Provided data:
○ ○ ○ ○ ○ ○ ○

-- ==== Sys2Proof/Machine/Bce.lean ====
section
/-! DEFINITION. The bulk copy engines (spec 11 R277 to R298). -/

namespace Sys2Proof.Machine

/-! ## Shapes and addresses -/

/-- COPY_BOUNDS (R391). -/
def codeBounds : Nat := 0x31
/-- COPY_OWNER (R391). -/
def codeOwner : Nat := 0x30
/-- PREEMPT (R391). -/
def codePreempt : Nat := 0x70

/-- ESZ in bytes (R280). -/
def Cmd.esz (c : Cmd) : Nat := [1, 2, 4, 8, 17, 64].getD (bits c.word 50 48) 64
/-- The rank (R282). -/
def Cmd.rank (c : Cmd) : Nat := bits c.word 53 51 + 1
/-- The eight entries of a shape record (R279): stride and size. -/
def shapeEntries (bs : List Byte) : List (Int × Nat) :=
  (List.range 8).map fun d =>
    let e := ofBytes ((bs.drop (8 * d)).take 8)
    (sext 40 (e / 2 ^ 24), e % 2 ^ 24)

/-- Elements of a shape (R280). -/
def sizeProd (ds : List (Int × Nat)) : Nat := (ds.map (·.2)).foldl (· * ·) 1

/-- The dense layout of a list of sizes (R280). -/
def denseShape (step : Nat) : List Nat → List (Int × Nat)
  | [] => []
  | n :: ns => ((step : Int), n) :: denseShape (step * n) ns

/-- The offset of element `j` (R280). -/
def offsetOf : List (Int × Nat) → Nat → Int
  | [], _ => 0
  | (st, n) :: ds, j => ((j % n : Nat) : Int) * st + offsetOf ds (j / n)

/-- The offset of element `j` with `k` in place of the outermost index (R286). -/
def offsetAt (ds : List (Int × Nat)) (j k : Nat) : Int :=
  offsetOf ds.dropLast (j % sizeProd ds.dropLast) + (k : Int) * (ds.getLast?.map (·.1)).getD 0

/-- Whether every byte that elements of a shape can touch lies in the address space (R281). -/
def inSpace (base : Int) (esz : Nat) (ds : List (Int × Nat)) : Bool :=
  let lo := ds.foldl (fun a d => a + min 0 (d.1 * ((d.2 : Int) - 1))) base
  let hi := ds.foldl (fun a d => a + max 0 (d.1 * ((d.2 : Int) - 1))) base
  decide (0 ≤ lo) && decide (hi + esz ≤ (2 : Int) ^ 57)

/-- A shape with its outermost dimension at index 0 only (R286). -/
def atIndex0 (ds : List (Int × Nat)) : List (Int × Nat) := ds.dropLast ++ (ds.getLast?.map fun d => (d.1, 1)).toList

/-- The destination bases of a command (R285). -/
def Cmd.bases (c : Cmd) : List Int :=
  if c.opcode = 0x42 then (List.range (bits c.word 10 8 + 1)).map fun (k : Nat) => (c.t.toNat : Int) + (k : Int) * sext 36 (bits c.word 47 12) * 64
  else [(c.t.toNat : Int)]

/-! ## Acceptance -/

/-- The checks of a BCE word at issue beyond its fields (R283): the alignment of its records and index list. -/
def bceCheck (c : Cmd) : Option (Nat × Nat) :=
  let op := c.opcode
  if c.v.toNat % 64 ≠ 0 then some (codeAlignment, c.v.toNat)
  else if op ≤ 0x42 ∧ c.d.toNat % 64 ≠ 0 then some (codeAlignment, c.d.toNat)
  else if (op = 0x43 ∨ op = 0x44) ∧ c.d.toNat % 4 ≠ 0 then some (codeAlignment, c.d.toNat)
  else none

/-- Put a channel of a logical quad. -/
def State.setChan (s : State) (lq k : Nat) (c : Channel8) : State := s.setQuad lq ((s.quadOf lq).setChan k c)

/-- The current command of a channel as it is set aside, where it has started (R427). -/
def Channel8.setAside (k : Channel8) : List SetAside :=
  k.cur.toList.filterMap fun c => if k.started then some ⟨c, k.st, k.wasFenced, k.bytes, k.fcode, k.fva, k.cover⟩ else none

/-- A command becomes the current one of its channel (R277): one that was set aside stands as it stood, FENCED or in FAULT among others (R294, R295). -/
def Channel8.load (k : Channel8) (c : Cmd) : Channel8 :=
  let f : Channel8 := { k with st := .run, cur := some c, started := false, wasFenced := false, posted := none, job := none, ctx := c.ctx, cover := [] }
  match takeFirst (fun e => decide (e.cmd = c)) k.aside with
  | none => f
  | some (e, rest) =>
    { f with
      st := e.st, started := true, wasFenced := e.wasFenced, bytes := e.bytes, fcode := if e.st = .run then k.fcode else e.fcode
      fva := if e.st = .run then k.fva else e.fva, cover := e.cover, aside := rest }

/-- The channel goes on to its next queued command, or is idle (R277). -/
def Channel8.next (k : Channel8) : Channel8 :=
  match k.queue with
  | [] => { k with st := .idle, cur := none, started := false, wasFenced := false, posted := none, job := none, cover := [] }
  | c :: cs => { (k.load c) with queue := cs }

/-- A channel takes a command (R277). -/
def Channel8.take (k : Channel8) (c : Cmd) : Channel8 := if k.cur.isNone then k.load c else { k with queue := k.queue ++ [c] }

/-- Acceptance of a BCE word by its channel (R277). -/
def bceAccept (s : State) (c : Cmd) : WordResult :=
  let k := bits c.word 59 56
  .accepted (s.setChan c.lq k (((s.quadOf c.lq).chan k).take c))

/-- COPY (R284). -/
def execBceCopy (h : Hdr) (o : OpE) (s : State) : Result := engineWord (encodeSeq 0x40 h (.formatE o)) h o s bceCheck bceAccept
/-- COPYMX (R288). -/
def execCopymx (h : Hdr) (o : OpE) (s : State) : Result := engineWord (encodeSeq 0x41 h (.formatE o)) h o s bceCheck bceAccept
/-- COPYSH (R285). -/
def execCopysh (h : Hdr) (o : OpE) (s : State) : Result := engineWord (encodeSeq 0x42 h (.formatE o)) h o s bceCheck bceAccept
/-- GATHER (R286). -/
def execGather (h : Hdr) (o : OpE) (s : State) : Result := engineWord (encodeSeq 0x43 h (.formatE o)) h o s bceCheck bceAccept
/-- SCATTER (R286). -/
def execScatter (h : Hdr) (o : OpE) (s : State) : Result := engineWord (encodeSeq 0x44 h (.formatE o)) h o s bceCheck bceAccept
/-- FILL (R287). -/
def execFill (h : Hdr) (o : OpE) (s : State) : Result := engineWord (encodeSeq 0x45 h (.formatE o)) h o s bceCheck bceAccept

/-! ## The start of a command -/

/-- The access of a BCE command (R277, R442). -/
def bceAccess (c : Cmd) : Access := ⟨c.part, c.lq, c.ctx, masterBce c.lq, .read, .plain, c.tag⟩
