/-- The completion record of a launch could not be written: a KIND 2 record (R48). -/
def recordLost (s : State) (n code : Nat) : State :=
  match s.launch? n with
  | none => s
  | some l =>
    match l.phase with
    | .owed _ status => closeLaunch (s.addEvent l.part code (l.queue + l.index * 2 ^ 32) 0xFF) n l status
    | _ => s

/-- Whether the completion record of a launch is on its way to a peer. -/
def recordSent (s : State) (n : Nat) : Bool := s.peerOut.any fun o => decide (o.owner = .done n)

/-- A launch that is over writes its completion record (R441); one that must wait is tried again, and one that a peer holds is written when the peer has
performed it (R206). -/
def payRecord (s : State) (n : Nat) : State :=
  match s.launch? n with
  | none => s
  | some l =>
    match l.phase with
    | .owed bs _ =>
      if recordSent s n then s
      else
        match s.writeVa (arbAccess s l.part) (l.rcd.done % 2 ^ 57) bs with
        | .wait h => s.noteHold h
        | .fault c _ => recordLost s n c
        | .done s1 => if s1.nextId = s.nextId then recordPaid s1 n else s1.ownedBy s (.done n)
    | _ => s

/-- A launch joins the arbiter's. -/
def addLaunch (s : State) (l : Launch) : State := { (s.setLaunch s.nextLaunch l) with nextLaunch := s.nextLaunch + 1 }

/-- A launch that owes its completion record, before it is written. -/
def owedLaunch (p queue index : Nat) (r : LaunchRec) (parent : Option Parent) (bs : List Byte) (status : Nat) : Launch :=
  { rcd := r, part := p, queue := queue, index := index, bell := 0, since := 0, raised := 0, phase := .owed bs status, invalid := false, ctxs := []
    drawn := [], freed := [], stages := [], chans := [], sinkEnds := [], parent := parent, task := [], calls := [], spawns := [], started := 0
    placed := 0, restoredAt := none, views := [], flags := .none }

/-- The parts of a launch record that its refusal needs, whatever else is wrong with it (R47). -/
def bareRecord (bs : List Byte) : LaunchRec :=
  ⟨0, fieldAt bs 8 4, 0, false, false, [], fieldAt bs 16 8, 0, 0⟩

/-- What the arbiter has read of peers for a partition is of no more use: a launch has been judged. -/
def State.dropArbReads (s : State) (p : Nat) : State := s.dropReads fun e => decide (e.master = masterArbiter) && decide (e.part = p)

/-- Take a launch record on, or refuse it with its completion record (R46, R47), where no read must wait. -/
def submit (s : State) (p queue index bell : Nat) (parent : Option Parent) (task : List Nat) (bs : List Byte) : OrWait :=
  match judgeLaunch s p queue index bell parent task bs with
  | .ok l => .ok (addLaunch (s.dropArbReads p) l)
  | .error (.wait h) => .error h
  | .error (.refuse reason stage short) =>
    let r := refusedRecord (s.dropArbReads p) (fieldAt bs 8 4) reason stage short
    .ok (payRecord (addLaunch r.2 (owedLaunch p queue index (bareRecord bs) parent r.1 codeRefused)) s.nextLaunch)

/-! ## Child launches -/

/-- The level at which the walk of a faulting read stopped; 7 where it is no TRANSLATION fault (R200). -/
def levelOfFault (s : State) (a : Access) (va n : Nat) : Nat :=
  match spread s a va n with
  | .fault _ l _ => l
  | _ => 7

/-- A fault of the read of a child's launch record follows TFR, lane 3 or ARG1 holding the level at which its walk stopped (R159, R200). -/
def childFault (s : State) (p : Parent) (code va level : Nat) : State :=
  match s.region? p.region with
  | none => s
  | some r =>
    if r.tfr then s.regionFault p.region code ⟨p.slot, 0xFF, p.tok.ctx, ⟨p.tok.lo, p.tok.hi⟩, [], va, 16 * level⟩
    else fillSpawn s p (faultToken p.tok.ctx ⟨p.tok.lo, p.tok.hi⟩ code va 0 level p.tok)

/-- The child launch of a SPAWN, its record at `va` (R159), submitted with its identifier; a record whose data are poisoned faults as its read does (R48).
The launch queue and index that a child has not are free values (log 11). -/
def submitChild (s : State) (part va : Nat) (p : Parent) (task : List Nat) : OrWait :=
  let s := s.struckIn (arbAccess s part) (if s.upset = .none then [] else launchReads s (arbAccess s part) va)
  match s.readVa (arbAccess s part) va 128 with
  | .wait h => .error h
  | .fault c v => .ok (childFault (s.dropArbReads part) p c v (levelOfFault s (arbAccess s part) va 128))
  | .done (_, true) => .ok (childFault (s.dropArbReads part) p codeUncorrectable va 7)
  | .done (bs, false) =>
    let f := s.freeValue.1.toNat
    submit s.freeValue.2 part (f % 64) (f / 2 ^ 32) s.cycle (some p) task bs

/-- The indices of task `i` of a launch, one per level (R39; log 15). -/
def taskIndices (i : Nat) : List Level → List Nat
  | [] => []
  | l :: ls =>
    let inner := ls.foldl (fun a x => a * x.count) 1
    (i / inner % l.count) :: taskIndices (i % inner) ls

/-- The identifier of task `i` of a launch (R39). -/
def Launch.taskId (l : Launch) (i : Nat) : List Nat := l.task ++ taskIndices i l.rcd.levels

/-- The next call index of a task of a launch, and the launch after it (R39, R159). -/
def Launch.nextCall (l : Launch) (task : Nat) : Nat × Launch :=
  let k := NatMap.get 0 l.calls task
  (k, { l with calls := NatMap.insert l.calls task (k + 1) })

/-- Start the held children of a task of a deterministic launch, in ascending lo, stage and slot (R159): `hs` is sorted so. -/
def startHeld (n : Nat) : List HeldSpawn → State → OrWait
  | [], s => .ok s
  | h :: hs, s =>
    match s.launch? n with
    | none => .ok s
    | some l =>
      let i := l.ctxs.idxOf h.parent.tok.ctx
      let k := l.nextCall i
      let l1 := { k.2 with spawns := l.spawns.filter fun x => x.parent.id ≠ h.parent.id }
      (submitChild (s.setLaunch n l1) l.part h.va { h.parent with call := k.1 } (l.taskId i ++ [k.1])).bind (startHeld n hs)

/-- The held spawns of a context, in order. -/
def Launch.heldOf (l : Launch) (ctx : Nat) : List HeldSpawn :=
  sortBy (fun x : HeldSpawn => (x.parent.tok.lo * 2 ^ 16 + x.stage) * 128 + x.parent.slot) (l.spawns.filter fun h => decide (h.parent.tok.ctx = ctx))

end Sys2Proof.Machine
end

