-- ==== Sys2Proof/Certificates/Slice0/Obligations.lean ====
section
/-! DEFINITION. The statements about the model, for the provers. Each says which rule of the spec it formalises, or what it is derived from.
`Claims` holds the vocabulary they share. -/

open Sys2Proof Sys2Proof.Machine

namespace Sys2Proof.Claims

/-! ## Sequencer words -/

/-- A word of format A as it stands in memory (R98, R101). -/
def wordA (op : Nat) (h : Hdr) (o : OpA) : Nat := encodeSeq op h (.formatA o)
/-- A word of format E as it stands in memory (R98, R101). -/
def wordE (op : Nat) (h : Hdr) (o : OpE) : Nat := encodeSeq op h (.formatE o)

/-- Word `w` of queue `q` of logical quad `lq`, with wait and signal fields `h`, has its effect (state `s'`, from `s`) and retires to the next
word: R99, R254, R262. -/
def retires (s s' : State) (lq q w : Nat) (h : Hdr) (f : Flow) : Host.Outcome State Fault Refusal :=
  .next (retireWord s s' lq q w (sigOf h) f)

/-- The word takes a trap with a code and two arguments (R256, R395). -/
def traps (s : State) (lq q w code a0 a1 : Nat) : Host.Outcome State Fault Refusal := .next (s.trap lq q code w a0 a1)

/-- The state with a scalar register of a queue written; register 0 stays zero (R252). -/
def withReg (s : State) (lq q r : Nat) (v : Word64) : State := s.setQueue lq q ((s.queueOf lq q).setReg r v)

/-- The scalar words of R258 with their opcodes and what they put into qd, computed on integers and taken modulo 2^64. -/
def scalarTable : List ((Hdr → OpA → Instr) × Nat × (Word64 → Word64 → Word64 → Word64)) :=
  [ (.li, 0x00, fun imm _ _ => imm),
    (.addi, 0x01, fun imm a _ => BitVec.ofNat 64 (a.toNat + imm.toNat)),
    (.scalarAdd, 0x02, fun _ a b => BitVec.ofNat 64 (a.toNat + b.toNat)),
    (.scalarSub, 0x03, fun _ a b => BitVec.ofInt 64 (a.toNat - b.toNat)),
    (.scalarAnd, 0x04, fun _ a b => BitVec.ofNat 64 (a.toNat &&& b.toNat)),
    (.scalarOr, 0x05, fun _ a b => BitVec.ofNat 64 (a.toNat ||| b.toNat)),
    (.scalarXor, 0x06, fun _ a b => BitVec.ofNat 64 (a.toNat ^^^ b.toNat)),
    (.scalarShl, 0x07, fun _ a b => BitVec.ofNat 64 (a.toNat * 2 ^ (b.toNat % 64))),
    (.scalarShr, 0x08, fun _ a b => BitVec.ofNat 64 (a.toNat / 2 ^ (b.toNat % 64))),
    (.scalarSar, 0x09, fun _ a b => BitVec.ofInt 64 (a.toInt / 2 ^ (b.toNat % 64))),
    (.scalarMul, 0x0A, fun _ a b => BitVec.ofNat 64 (a.toNat * b.toNat)),
    (.slt, 0x0B, fun _ a b => if a.toInt < b.toInt then 1 else 0),
    (.sltu, 0x0C, fun _ a b => if a.toNat < b.toNat then 1 else 0) ]

/-- The condition of BRC by its cc field, on values (R260). -/
def branchTaken (cc : Nat) (a b : Word64) : Prop :=
  (cc = 0 ∧ a = b) ∨ (cc = 1 ∧ a ≠ b) ∨ (cc = 2 ∧ a.toInt < b.toInt) ∨ (cc = 3 ∧ b.toInt ≤ a.toInt) ∨
  (cc = 4 ∧ a.toNat < b.toNat) ∨ (cc = 5 ∧ b.toNat ≤ a.toNat)

/-- PC + 16 + 16 * imm modulo 2^57 (R260). -/
def branchTarget (pc : VAddr) (imm : Word64) : VAddr := BitVec.ofNat 57 (pc.toNat + 16 + 16 * imm.toNat)

/-- What a branch from `src` to `dst` leaves of the frames, top first (R263): none where it enters a body. -/
def framesAfter (src dst : VAddr) (fs : List LoopFrame) : Option (List LoopFrame) := branchLoops src dst fs

/-- The word has issued and waits for its own condition: its wait field is not tested again (R254). -/
def staysIssued (s : State) (lq q : Nat) (kind : WaitKind) (nbn : Nat) : Host.Outcome State Fault Refusal :=
  .next (waitWord (s.setQueue lq q { (s.queueOf lq q) with phase := .issued }) lq q kind 0 0 nbn)

/-- The word stays at issue in a phase of its own and waits. -/
def staysIn (s : State) (lq q : Nat) (p : IssuePhase) (kind : WaitKind) : Host.Outcome State Fault Refusal :=
  .next (waitWord (s.setQueue lq q { (s.queueOf lq q) with phase := p }) lq q kind 0 0 0)

/-- The state in which a class A word that has the system port runs: a word that has had it before goes on with it (R254, R255). -/
def portState (s : State) (lq q : Nat) : State := if (s.queueOf lq q).phase = .issued then s else served s lq q .system

/-- A queue that runs a word and is not at the end of a loop body. -/
def noLoopEnd (x : Queue) : Prop := ∀ f ∈ x.loops.head?, f.last ≠ x.pc

end Sys2Proof.Claims

open Sys2Proof.Claims

/-! ## Reset, steps, decoding -/

/-- R461 and the reset columns of R252, R253, R265, R267, R450: after reset DTIME reads 0, no logical quad is assigned to a partition, every
queue is HALTED at PC 0 with no vector, PRIO and CTX 0, an empty loop stack, its registers 0 (the model's choice, log 4), every semaphore 0, every named
barrier and task entry empty; no region and no launch exists, and memory lists nothing (the model's choice, log 1). -/
def Obligations.ResetLeavesQueuesHalted : Prop :=
  State.reset.dtime = 0 ∧ State.reset.regions = [] ∧ State.reset.launches = [] ∧ State.reset.mem = [] ∧
  ∀ lq q r n,
    State.reset.lqOwner lq = none ∧ (State.reset.queueOf lq q).st = .halted ∧ (State.reset.queueOf lq q).pc = 0 ∧
    (State.reset.queueOf lq q).tvec = 0 ∧ (State.reset.queueOf lq q).prio = 0 ∧ (State.reset.queueOf lq q).ctx = 0 ∧
    (State.reset.queueOf lq q).loops = [] ∧ (State.reset.queueOf lq q).reg r = 0 ∧ (State.reset.quadOf lq).semOf n = 0 ∧
    (State.reset.quadOf lq).nbOf n = ⟨0, [], 0, 0⟩ ∧ ((State.reset.quadOf lq).taskOf n).st = .free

○ ○ ○ ○ ○ ○ ○

Task item: Could you return exactly the lines above from the line with "if c.v.toNat %" to the line with "def Channel8.load (k", both included, and nothing else?

Answer space:
  if c.v.toNat % 64 ≠ 0 then some (codeAlignment, c.v.toNat)
  else if op ≤ 0x42 ∧ c.d.toNat % 64 ≠ 0 then some (codeAlignment, c.d.toNat)
  else if (op = 0x43 ∨ op = 0x44) ∧ c.d.toNat % 4 ≠ 0 then some (codeAlignment, c.d.toNat)
  else none

/-- Put a channel of a logical quad. -/
def State.setChan (s : State) (lq k : Nat) (c : Channel8) : State := s.setQuad lq ((s.quadOf lq).setChan k c)

/-- The current command of a channel as it is set aside, where it has started (R427). -/
def Channel8.setAside (k : Channel8) : List SetAside :=
  k.cur.toList.filterMap fun c => if k.started then some ⟨c, k.st, k.wasFenced, k.bytes, k.fcode, k.fva, k.cover⟩ else none

/-- A command becomes the current one of its channel (R277): one that was set aside stands as it stood, FENCED or in FAULT among others (R294, R295). -/
def Channel8.load (k : Channel8) (c : Cmd) : Channel8 :=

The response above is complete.